UTC Heathrow (formerly Heathrow Aviation Engineering UTC) is a University Technical College located in Northwood, in the London Borough of Hillingdon, England. It opened in September 2014 and is located next door to Northwood School.

==History==
It opened in 2014 and failed to submit adequate accounts. It was served with a notice to improve by the Education Funding Agency in August 2016, due to an "apparent loss of financial control".

The school, trading under the former name, Heathrow Aviation Engineering UTC, was inspected by Ofsted in February 2017 and was judged to require improvement in every category.

==Building==
The 4,500sqm building cost £10 million. It has been designed with sustainable features such as solar panels, and carbon emissions are 25 per cent lower than required by building regulation.
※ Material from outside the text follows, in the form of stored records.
/-! dropWaiter. -/

@[simp] theorem Bank.dropWaiter_job (k : Bank) (p : Point) : (k.dropWaiter p).job = k.job := rfl
@[simp] theorem Bank.dropWaiter_sregs (k : Bank) (p : Point) : (k.dropWaiter p).sregs = k.sregs := rfl
@[simp] theorem Bank.dropWaiter_preds (k : Bank) (p : Point) : (k.dropWaiter p).preds = k.preds := rfl
@[simp] theorem Bank.dropWaiter_pend (k : Bank) (p : Point) : (k.dropWaiter p).pend = k.pend := rfl
@[simp] theorem Bank.dropWaiter_flags (k : Bank) (p : Point) : (k.dropWaiter p).flags = k.flags := rfl
@[simp] theorem Bank.dropWaiter_incs (k : Bank) (p : Point) : (k.dropWaiter p).incs = k.incs := rfl
@[simp] theorem Bank.dropWaiter_took (k : Bank) (p : Point) : (k.dropWaiter p).took = k.took := rfl
@[simp] theorem Bank.dropWaiter_ctl (k : Bank) (p : Point) : (k.dropWaiter p).ctl = k.ctl := rfl
@[simp] theorem Bank.dropWaiter_pc (k : Bank) (p : Point) : (k.dropWaiter p).pc = k.pc := rfl
@[simp] theorem Bank.dropWaiter_targets (k : Bank) (p : Point) : (k.dropWaiter p).targets = k.targets := rfl
@[simp] theorem Bank.dropWaiter_fetched (k : Bank) (p : Point) : (k.dropWaiter p).fetched = k.fetched := rfl
@[simp] theorem Bank.dropWaiter_nullS (k : Bank) (p : Point) : (k.dropWaiter p).nullS = k.nullS := rfl
@[simp] theorem Bank.dropWaiter_skipWait (k : Bank) (p : Point) : (k.dropWaiter p).skipWait = k.skipWait := rfl
@[simp] theorem Bank.dropWaiter_heldWait (k : Bank) (p : Point) : (k.dropWaiter p).heldWait = k.heldWait := rfl
@[simp] theorem Bank.dropWaiter_nextIssue (k : Bank) (p : Point) : (k.dropWaiter p).nextIssue = k.nextIssue := rfl
@[simp] theorem Bank.dropWaiter_blocked (k : Bank) (p : Point) : (k.dropWaiter p).blocked = k.blocked := rfl
@[simp] theorem Bank.dropWaiter_sloop (k : Bank) (p : Point) : (k.dropWaiter p).sloop = k.sloop := rfl
@[simp] theorem Bank.dropWaiter_vaPos (k : Bank) (p : Point) : (k.dropWaiter p).vaPos = k.vaPos := rfl
@[simp] theorem Bank.dropWaiter_vaDyn (k : Bank) (p : Point) : (k.dropWaiter p).vaDyn = k.vaDyn := rfl
@[simp] theorem Bank.dropWaiter_veDyn (k : Bank) (p : Point) : (k.dropWaiter p).veDyn = k.veDyn := rfl
@[simp] theorem Bank.dropWaiter_vaSeen (k : Bank) (p : Point) : (k.dropWaiter p).vaSeen = k.vaSeen := rfl
@[simp] theorem Bank.dropWaiter_veSeen (k : Bank) (p : Point) : (k.dropWaiter p).veSeen = k.veSeen := rfl
@[simp] theorem Bank.dropWaiter_veDue (k : Bank) (p : Point) : (k.dropWaiter p).veDue = k.veDue := rfl
@[simp] theorem Bank.dropWaiter_pushed (k : Bank) (p : Point) : (k.dropWaiter p).pushed = k.pushed := rfl
@[simp] theorem Bank.dropWaiter_heldFrom (k : Bank) (p : Point) : (k.dropWaiter p).heldFrom = k.heldFrom := rfl
@[simp] theorem Bank.dropWaiter_ringBuf (k : Bank) (p : Point) : (k.dropWaiter p).ringBuf = k.ringBuf := rfl
@[simp] theorem Bank.dropWaiter_vloop (k : Bank) (p : Point) : (k.dropWaiter p).vloop = k.vloop := rfl
@[simp] theorem Bank.dropWaiter_cloop (k : Bank) (p : Point) : (k.dropWaiter p).cloop = k.cloop := rfl
@[simp] theorem Bank.dropWaiter_mloop (k : Bank) (p : Point) : (k.dropWaiter p).mloop = k.mloop := rfl
@[simp] theorem Bank.dropWaiter_queues (k : Bank) (p : Point) : (k.dropWaiter p).queues = k.queues := rfl
@[simp] theorem Bank.dropWaiter_masks (k : Bank) (p : Point) : (k.dropWaiter p).masks = k.masks := rfl
@[simp] theorem Bank.dropWaiter_maps (k : Bank) (p : Point) : (k.dropWaiter p).maps = k.maps := rfl
@[simp] theorem Bank.dropWaiter_seqSlots (k : Bank) (p : Point) : (k.dropWaiter p).seqSlots = k.seqSlots := rfl
@[simp] theorem Bank.dropWaiter_fmt (k : Bank) (p : Point) : (k.dropWaiter p).fmt = k.fmt := rfl
@[simp] theorem Bank.dropWaiter_fmtErr (k : Bank) (p : Point) : (k.dropWaiter p).fmtErr = k.fmtErr := rfl
@[simp] theorem Bank.dropWaiter_slotErr (k : Bank) (p : Point) : (k.dropWaiter p).slotErr = k.slotErr := rfl
@[simp] theorem Bank.dropWaiter_ascaleFill (k : Bank) (p : Point) : (k.dropWaiter p).ascaleFill = k.ascaleFill := rfl
@[simp] theorem Bank.dropWaiter_ascale (k : Bank) (p : Point) : (k.dropWaiter p).ascale = k.ascale := rfl
@[simp] theorem Bank.dropWaiter_scaleErr (k : Bank) (p : Point) : (k.dropWaiter p).scaleErr = k.scaleErr := rfl
@[simp] theorem Bank.dropWaiter_ops (k : Bank) (p : Point) : (k.dropWaiter p).ops = k.ops := rfl
@[simp] theorem Bank.dropWaiter_apertures (k : Bank) (p : Point) : (k.dropWaiter p).apertures = k.apertures := rfl
@[simp] theorem Bank.dropWaiter_tlb (k : Bank) (p : Point) : (k.dropWaiter p).tlb = k.tlb := rfl
@[simp] theorem Bank.dropWaiter_stamp (k : Bank) (p : Point) : (k.dropWaiter p).stamp = k.stamp := rfl
@[simp] theorem Bank.dropWaiter_parked (k : Bank) (p : Point) : (k.dropWaiter p).parked = k.parked := rfl
@[simp] theorem Bank.dropWaiter_freeze (k : Bank) (p : Point) : (k.dropWaiter p).freeze = k.freeze := rfl
@[simp] theorem Bank.dropWaiter_stopped (k : Bank) (p : Point) : (k.dropWaiter p).stopped = k.stopped := rfl
@[simp] theorem Bank.dropWaiter_held (k : Bank) (p : Point) : (k.dropWaiter p).held = k.held := rfl
@[simp] theorem Bank.dropWaiter_reshardTrap (k : Bank) (p : Point) : (k.dropWaiter p).reshardTrap = k.reshardTrap := rfl
@[simp] theorem Bank.dropWaiter_preempt (k : Bank) (p : Point) : (k.dropWaiter p).preempt = k.preempt := rfl
@[simp] theorem Bank.dropWaiter_stopS (k : Bank) (p : Point) : (k.dropWaiter p).stopS = k.stopS := rfl
@[simp] theorem Bank.dropWaiter_yielded (k : Bank) (p : Point) : (k.dropWaiter p).yielded = k.yielded := rfl
@[simp] theorem Bank.dropWaiter_openPkts (k : Bank) (p : Point) : (k.dropWaiter p).openPkts = k.openPkts := rfl
@[simp] theorem Bank.dropWaiter_phases (k : Bank) (p : Point) : (k.dropWaiter p).phases = k.phases := rfl
@[simp] theorem Bank.dropWaiter_idleSince (k : Bank) (p : Point) : (k.dropWaiter p).idleSince = k.idleSince := rfl
@[simp] theorem Bank.dropWaiter_leaseHeld (k : Bank) (p : Point) : (k.dropWaiter p).leaseHeld = k.leaseHeld := rfl
@[simp] theorem Bank.dropWaiter_leaseOwed (k : Bank) (p : Point) : (k.dropWaiter p).leaseOwed = k.leaseOwed := rfl
@[simp] theorem Bank.dropWaiter_lastPoint (k : Bank) (p : Point) : (k.dropWaiter p).lastPoint = k.lastPoint := rfl
@[simp] theorem Bank.dropWaiter_halo (k : Bank) (p : Point) : (k.dropWaiter p).halo = k.halo := rfl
Special engineering workshops are provided for the aviation specialism.

==Sponsors and partners==
The UTC partner university is Brunel University and the founding sponsors included Heathrow Airport, Fujitsu, Peter Brett Associates, Royal Aeronautical Society, Aviation Skills Partnership and John Guest.

The school is also part of the Activate Learning Education Trust.

==Academics==
The school offers these GCSEs: Maths, English Language and Literature, three Sciences, Computer Science and Design Technology with a level 2 Cambridge IT, or EAL Cert Eng. Post 16, the following A levels are offered: Maths, Physics or Computer Science, offered in combination with an Engineering Extended Diploma, and IT Extended Diploma.